Gli obiettivi sono tanti. Sicuramente mi sono reso conto che c’è tanta bisogno di un racconto della Calabria differente. Sia dal punto di vista enogastronomico che turistico. Molto spesso siamo noi stessi calabresi a non renderci conto dell’enorme potenzialità del nostro territorio. Proseguire nella promozione delle materie prime di qualità, non solo olio, affiancandoci anche gli aspetti nutrizionali e nutraceutici unitamente alla comunicazione digitale tramite nuove tecnologie (blockchain, social, etichette parlanti). Il concetto alla base è che “Mangiare calabrese” è più buono e più sano. A questo si aggiunge il tema dell’ospitalità : poter rendere i turisti ambasciatori dei nostri prodotti e viceversa sfruttare i nostri prodotti per attrarre i turisti a visitare le nostre aziende, le nostre tradizioni.

Olio Alarico e blockchain, ci spiega questo connubio?
L’olio, a differenza del vino, ha avuto per anni una spazio marginale nella comunicazione enogastronomica. Anche il rapporto fra produttori e consumatori è stato mal interpretato e ciò ha portato i consumatori a non comprendere la differenza tra un olio di qualità ed un olio di provenienza estera o lavorato in maniera errata. L’utilizzo della blockchain ad oggi invece è un ottimo strumento per consentire al consumatore di avere una conoscenza a 360 gradi della filiera produttiva : dalla potatura alla raccolta, passando per la molitura ed infine l’imbottigliamento. Ogni passaggio è tracciato con data e quantitativi. Fermamente convinti che ogni prodotto è collegato al territorio di provenienza con Alarico siamo oltre la mera tracciabilità dell’olio : tramite il QR code, realizzato in collaborazione con Trusty (Startup di blockchain) by Apio Srl) presente sia in etichetta che sul collarino della bottiglia forniamo informazioni sui Borghi di Altomonte e di Cosenza e sulla leggenda di Alarico.

La tecnologia blockchain, a tuo giudizio, potrebbe favorire lo sviluppo del tuo brand e, in generale, aiutare lo sviluppo del territorio calabrese? Se sì, in che modo?

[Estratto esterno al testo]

/-- A block with that collective, its slice 15 on the way with the sender's incarnation or another one. -/
def collState (inc : Nat) : State :=
  { (up.setReg 0x810010 1) with routes := { up.routes with colls := [(0, oneColl)], flying := [{ coll := 0, lc := 0, pc := 0, inc := inc, left := [15] }] } }

theorem witness_RoutesSolvesAndCollectives :
    (((solving 255).core 0).slot 2).fetch = true ∧ (((solving 255).core 0).slot 3).fetch = false ∧ (solving 255).canRun 0 = true
      ∧ (((solving 255).core 0).running.find? (fun x => decide (x.slot = 3))).isSome = true
      ∧ solveFault false [] 0 [(some 255, false)] = none ∧ solveFault false [] 0 [(some 256, false)] = some (0, 2) := by
  and_intros <;> decide +kernel

theorem witness_RoutesSolvesAndCollectives_slices :
    (let find (s : State) := s.routes.flying.find? (fun y => decide (y.coll = 0) && decide (y.lc = 0) && y.left.contains 15);
      find up = none ∧ find (collState 0) = some { coll := 0, lc := 0, pc := 0, inc := 0, left := [15] } ∧ (collState 0).incOf 0 = 0
      ∧ find (collState 1) = some { coll := 0, lc := 0, pc := 0, inc := 1, left := [15] } ∧ (collState 1).incOf 0 ≠ 1)
    ∧ (collState 0).coll 0 = some oneColl ∧ oneColl.filled.any (fun f => decide (f.1 = 0)) = false
    ∧ (let u := (collState 0).elapseTo 10;
      u.coll 0 = some oneColl ∧ u.xcxLimit ≠ 0 ∧ oneColl.closed = false ∧ oneColl.ready = false
        ∧ 10 * u.xcxLimit ≤ u.ns10 (u.tu.ltc - oneColl.opened)) := by
  and_intros <;> decide +kernel

/-! ### Streams -/

theorem witness_StreamPortsMoveWhileTheLinksAreUp : State.reset.pins.strUp = false ∧ up.pins.strUp = true
    ∧ bit ((up.setReg 0x20014 0).reg 0x20014) 4 = false ∧ (up.setReg 0x20014 0).pins.strUp = true ∧ (up.region 6).state = .run := by decide +kernel

/-- A block with ring 0 of four slots over queue 3. -/
def withRing (outbound : Bool) (hs : List QEnt) : State :=
  (withQueue hs up).setRing 0 { Ring.reset with valid := true, regs := [(0x18, BitVec.ofNat 32 (b2n outbound + 4 * 2 ^ 13)), (0x1C, 3)] }

/-- The conditions of a poll, and of a copy. -/
def pollDue (u : State) : Prop :=
  (u.ring 0).valid = true ∧ (u.region 6).state = .run ∧ u.mp.quiesce = false ∧ u.mp.rstq = false ∧ u.asking (.ringIdx 0) = false
    ∧ (u.ring 0).lastPoll + (100 * max 2 (u.ring 0).poll : Nat) ≤ u.nowNs

theorem witness_RingsBurstsAndDeadlocks_rings :
    (let u := (withRing true []).elapseTo 100;
      pollDue u ∧ (u.ring 0).outbound = true)
    ∧ (let u := ((withRing false []).setRing 0 { (withRing false []).ring 0 with cons := 1 }).elapseTo 100;
      pollDue u ∧ (u.ring 0).outbound = false ∧ (u.ring 0).cons ≠ (u.ring 0).told)
    ∧ ¬ pollDue (withRing true [])
    ∧ (let u := (withRing true [qent7]).elapseTo 0;
      (u.ring 0).valid = true ∧ (u.ring 0).outbound = true ∧ (u.ring 0).out = none ∧ (u.region 6).state = .run ∧ u.mp.quiesce = false
        ∧ u.mp.rstq = false ∧ ((u.ring 0).prod - (u.ring 0).cons).toNat < (u.ring 0).nslot
        ∧ ∃ v h side, u.pop (u.ring 0).queue false = (v, .handle h side) ∧ isPlaceholder h = true) := by
  unfold pollDue
  refine ⟨?_, ?_, ?_, ?_, ?_, ?_, ?_, ?_, ?_, ?_, _, _, _, rfl, ?_⟩ <;> and_intros <;> decide +kernel

/-- A context that waits for a handle which it should push itself. -/
def deadlocked : State :=
  let s := withQueue [] (atCmd hpopRec (withFg (fun x => { x with wait := some 0, waitObj := 3 })))
  { (s.onLc 0 (fun n => { n with pc := some 0 })) with st := { (s.onLc 0 (fun n => { n with pc := some 0 })).st with waitSeq := [(0, .fg)] } }

theorem witness_RingsBurstsAndDeadlocks_cycle :
    (∃ cy, ((deadlocked.elapseTo 0).region 6).state = .run ∧ (deadlocked.elapseTo 0).cycle = some cy ∧ (deadlocked.elapseTo 0).spilling cy = false
        ∧ (deadlocked.elapseTo 0).mp.quiesce = false ∧ (deadlocked.elapseTo 0).mp.rstq = false)
      ∧ (let s := withQueue [{ qent7 with spilling := some 0 }] up;
        (indexed 0 (s.queue 3).handles).find? (fun e => decide (e.2.spilling = some 0)) = some (0, { qent7 with spilling := some 0 })
          ∧ s.mp.reqs = []) := by
  refine ⟨⟨[.popQ 3, .ctx 0 .fg], ?_⟩, ?_⟩ <;> and_intros <;> decide +kernel

/-! ### Configuration and time -/

/-- An image with no section, whose store check fails or holds. -/
def bareImage (crc : Nat) : Image := { header := [], sects := [], crc := crc, signed := false }

/-- A load at its last step. -/
def writing (err : Option Nat) : State := { up with cfg := { up.cfg with state := .writing, staged := some (bareImage 0), err := err } }

/-- A resumption whose data are there, or failed. -/
def resuming (err : Option Nat) : State :=
  { up with cfg := { up.cfg with active := some (bareImage 0), activeValid := true, resume := true, pass := 3, err := err } }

Assolutamente si! La tecnologia blockchain può essere uno strumento fondamentale per lo sviluppo del settore agroalimentare e turistico calabrese e per una ragione molto semplice: l’accelerazione tecnologica di questo momento storico sta cambiando i paradigmi tecnologici e culturali.
Chi produce, chi trasforma, chi distribuisce, chi vende e chi consuma sono sempre più ravvicinati grazie alla blockchain.
Agricoltura e tecnologia, due mondi apparentemente lontani, sono ad oggi incredibilmente vicini e la Calabria può essere il traino di un movimento di riscatto Meridionale che fa dell’” arretratezza “ un motivo di orgoglio. Specialmente nel mondo del turismo enogastronomico questa arretratezza è ad oggi un vantaggio : natura incontaminata, tradizioni rimaste intatte nei secoli, cultura enogastronomica totalmente inespressa fanno della Calabria uno dei territori che meglio sposano l’idea di turismo slow. Sentiremo molto parlare di Calabria nei prossimi anni, ne sono convinto.